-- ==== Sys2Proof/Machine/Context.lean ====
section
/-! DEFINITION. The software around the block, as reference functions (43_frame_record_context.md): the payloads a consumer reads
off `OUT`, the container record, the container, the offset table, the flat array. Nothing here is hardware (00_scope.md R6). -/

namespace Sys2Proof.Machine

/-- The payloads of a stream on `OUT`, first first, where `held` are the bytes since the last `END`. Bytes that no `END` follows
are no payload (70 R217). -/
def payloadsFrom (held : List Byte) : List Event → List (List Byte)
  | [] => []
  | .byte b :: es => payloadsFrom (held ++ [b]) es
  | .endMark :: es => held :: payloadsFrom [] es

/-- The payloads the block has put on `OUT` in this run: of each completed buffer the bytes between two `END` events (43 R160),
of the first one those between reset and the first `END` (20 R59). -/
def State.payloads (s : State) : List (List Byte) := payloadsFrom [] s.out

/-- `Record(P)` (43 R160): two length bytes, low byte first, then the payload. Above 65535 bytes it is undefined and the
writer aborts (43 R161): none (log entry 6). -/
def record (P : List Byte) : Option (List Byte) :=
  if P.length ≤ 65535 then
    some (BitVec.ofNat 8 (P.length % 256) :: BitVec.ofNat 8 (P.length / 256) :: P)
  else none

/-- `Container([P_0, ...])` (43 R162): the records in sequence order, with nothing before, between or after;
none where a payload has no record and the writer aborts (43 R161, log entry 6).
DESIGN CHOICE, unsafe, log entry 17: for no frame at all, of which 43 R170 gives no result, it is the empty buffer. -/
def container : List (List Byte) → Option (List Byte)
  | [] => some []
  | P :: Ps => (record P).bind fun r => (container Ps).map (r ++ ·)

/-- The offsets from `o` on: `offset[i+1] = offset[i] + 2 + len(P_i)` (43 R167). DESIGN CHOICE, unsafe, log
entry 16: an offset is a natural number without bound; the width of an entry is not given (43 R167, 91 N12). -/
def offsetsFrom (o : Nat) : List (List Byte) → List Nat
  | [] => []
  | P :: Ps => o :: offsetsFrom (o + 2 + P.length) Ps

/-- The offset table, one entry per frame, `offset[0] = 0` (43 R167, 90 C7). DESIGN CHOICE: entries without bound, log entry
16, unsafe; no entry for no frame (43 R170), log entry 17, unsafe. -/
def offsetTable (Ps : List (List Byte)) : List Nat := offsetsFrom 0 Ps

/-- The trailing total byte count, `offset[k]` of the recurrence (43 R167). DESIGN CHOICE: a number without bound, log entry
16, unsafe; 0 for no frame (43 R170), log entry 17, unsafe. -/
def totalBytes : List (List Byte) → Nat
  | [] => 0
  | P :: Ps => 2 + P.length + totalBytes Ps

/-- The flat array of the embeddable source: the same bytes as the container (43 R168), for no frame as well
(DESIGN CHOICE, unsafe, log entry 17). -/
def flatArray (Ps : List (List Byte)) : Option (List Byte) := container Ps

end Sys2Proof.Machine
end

● ● ● ● ●

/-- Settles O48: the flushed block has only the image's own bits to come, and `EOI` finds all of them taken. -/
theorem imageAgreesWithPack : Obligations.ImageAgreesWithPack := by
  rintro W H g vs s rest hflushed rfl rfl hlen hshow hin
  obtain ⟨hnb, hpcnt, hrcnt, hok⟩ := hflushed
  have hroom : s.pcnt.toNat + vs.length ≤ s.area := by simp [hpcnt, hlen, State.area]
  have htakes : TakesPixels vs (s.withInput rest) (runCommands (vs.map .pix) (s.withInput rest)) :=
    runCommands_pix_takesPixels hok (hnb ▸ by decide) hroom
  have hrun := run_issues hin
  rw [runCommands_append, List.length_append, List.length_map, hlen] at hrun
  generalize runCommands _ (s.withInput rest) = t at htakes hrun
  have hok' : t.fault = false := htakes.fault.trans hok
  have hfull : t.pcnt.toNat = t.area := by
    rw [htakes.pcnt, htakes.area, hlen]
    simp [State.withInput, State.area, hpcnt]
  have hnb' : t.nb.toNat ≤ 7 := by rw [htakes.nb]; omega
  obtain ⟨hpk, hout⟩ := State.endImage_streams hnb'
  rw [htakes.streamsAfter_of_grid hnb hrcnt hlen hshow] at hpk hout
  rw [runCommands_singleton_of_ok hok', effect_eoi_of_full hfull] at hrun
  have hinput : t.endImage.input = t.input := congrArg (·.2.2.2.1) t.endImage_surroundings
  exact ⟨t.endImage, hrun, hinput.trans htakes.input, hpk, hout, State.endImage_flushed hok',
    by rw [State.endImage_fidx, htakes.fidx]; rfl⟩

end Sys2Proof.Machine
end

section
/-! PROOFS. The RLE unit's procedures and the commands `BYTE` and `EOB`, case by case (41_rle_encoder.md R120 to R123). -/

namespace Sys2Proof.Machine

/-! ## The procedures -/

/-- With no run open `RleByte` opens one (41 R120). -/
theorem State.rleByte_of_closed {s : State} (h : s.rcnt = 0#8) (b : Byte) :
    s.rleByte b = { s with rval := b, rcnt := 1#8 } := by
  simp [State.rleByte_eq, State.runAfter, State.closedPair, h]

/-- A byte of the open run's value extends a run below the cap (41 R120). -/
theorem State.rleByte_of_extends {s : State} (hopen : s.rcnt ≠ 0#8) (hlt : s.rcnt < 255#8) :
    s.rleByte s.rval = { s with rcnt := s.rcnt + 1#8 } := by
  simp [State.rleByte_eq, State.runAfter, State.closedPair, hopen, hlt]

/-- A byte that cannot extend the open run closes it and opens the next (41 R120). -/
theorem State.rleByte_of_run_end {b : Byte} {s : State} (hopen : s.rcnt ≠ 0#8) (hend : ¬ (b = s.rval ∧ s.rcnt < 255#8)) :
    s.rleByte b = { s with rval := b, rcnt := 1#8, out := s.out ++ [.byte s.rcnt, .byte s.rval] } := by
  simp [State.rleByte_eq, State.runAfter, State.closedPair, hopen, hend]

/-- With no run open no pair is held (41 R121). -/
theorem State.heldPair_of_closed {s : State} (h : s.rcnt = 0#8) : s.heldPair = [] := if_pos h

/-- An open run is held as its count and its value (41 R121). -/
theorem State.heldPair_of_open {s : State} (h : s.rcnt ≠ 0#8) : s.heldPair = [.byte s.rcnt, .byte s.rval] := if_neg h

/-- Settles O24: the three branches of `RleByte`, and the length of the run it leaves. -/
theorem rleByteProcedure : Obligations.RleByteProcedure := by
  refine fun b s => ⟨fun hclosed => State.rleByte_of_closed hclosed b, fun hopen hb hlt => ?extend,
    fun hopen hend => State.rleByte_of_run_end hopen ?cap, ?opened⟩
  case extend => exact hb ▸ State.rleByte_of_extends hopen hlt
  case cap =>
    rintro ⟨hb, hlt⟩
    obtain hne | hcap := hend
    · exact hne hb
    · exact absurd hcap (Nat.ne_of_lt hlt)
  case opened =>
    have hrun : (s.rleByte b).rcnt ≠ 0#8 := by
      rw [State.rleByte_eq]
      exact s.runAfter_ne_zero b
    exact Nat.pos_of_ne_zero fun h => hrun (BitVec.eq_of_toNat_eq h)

● ● ● ● ●

## Aim of the task
Using the listing above, copy exactly the line that contains "DESIGN CHOICE, unsafe, log entry 17: for", the line that contains "number without bound, log entry", and each line that falls between them.

## Answer below
DESIGN CHOICE, unsafe, log entry 17: for no frame at all, of which 43 R170 gives no result, it is the empty buffer. -/
def container : List (List Byte) → Option (List Byte)
  | [] => some []
  | P :: Ps => (record P).bind fun r => (container Ps).map (r ++ ·)

/-- The offsets from `o` on: `offset[i+1] = offset[i] + 2 + len(P_i)` (43 R167). DESIGN CHOICE, unsafe, log
entry 16: an offset is a natural number without bound; the width of an entry is not given (43 R167, 91 N12). -/
def offsetsFrom (o : Nat) : List (List Byte) → List Nat
  | [] => []
  | P :: Ps => o :: offsetsFrom (o + 2 + P.length) Ps

/-- The offset table, one entry per frame, `offset[0] = 0` (43 R167, 90 C7). DESIGN CHOICE: entries without bound, log entry
16, unsafe; no entry for no frame (43 R170), log entry 17, unsafe. -/
def offsetTable (Ps : List (List Byte)) : List Nat := offsetsFrom 0 Ps

/-- The trailing total byte count, `offset[k]` of the recurrence (43 R167). DESIGN CHOICE: a number without bound, log entry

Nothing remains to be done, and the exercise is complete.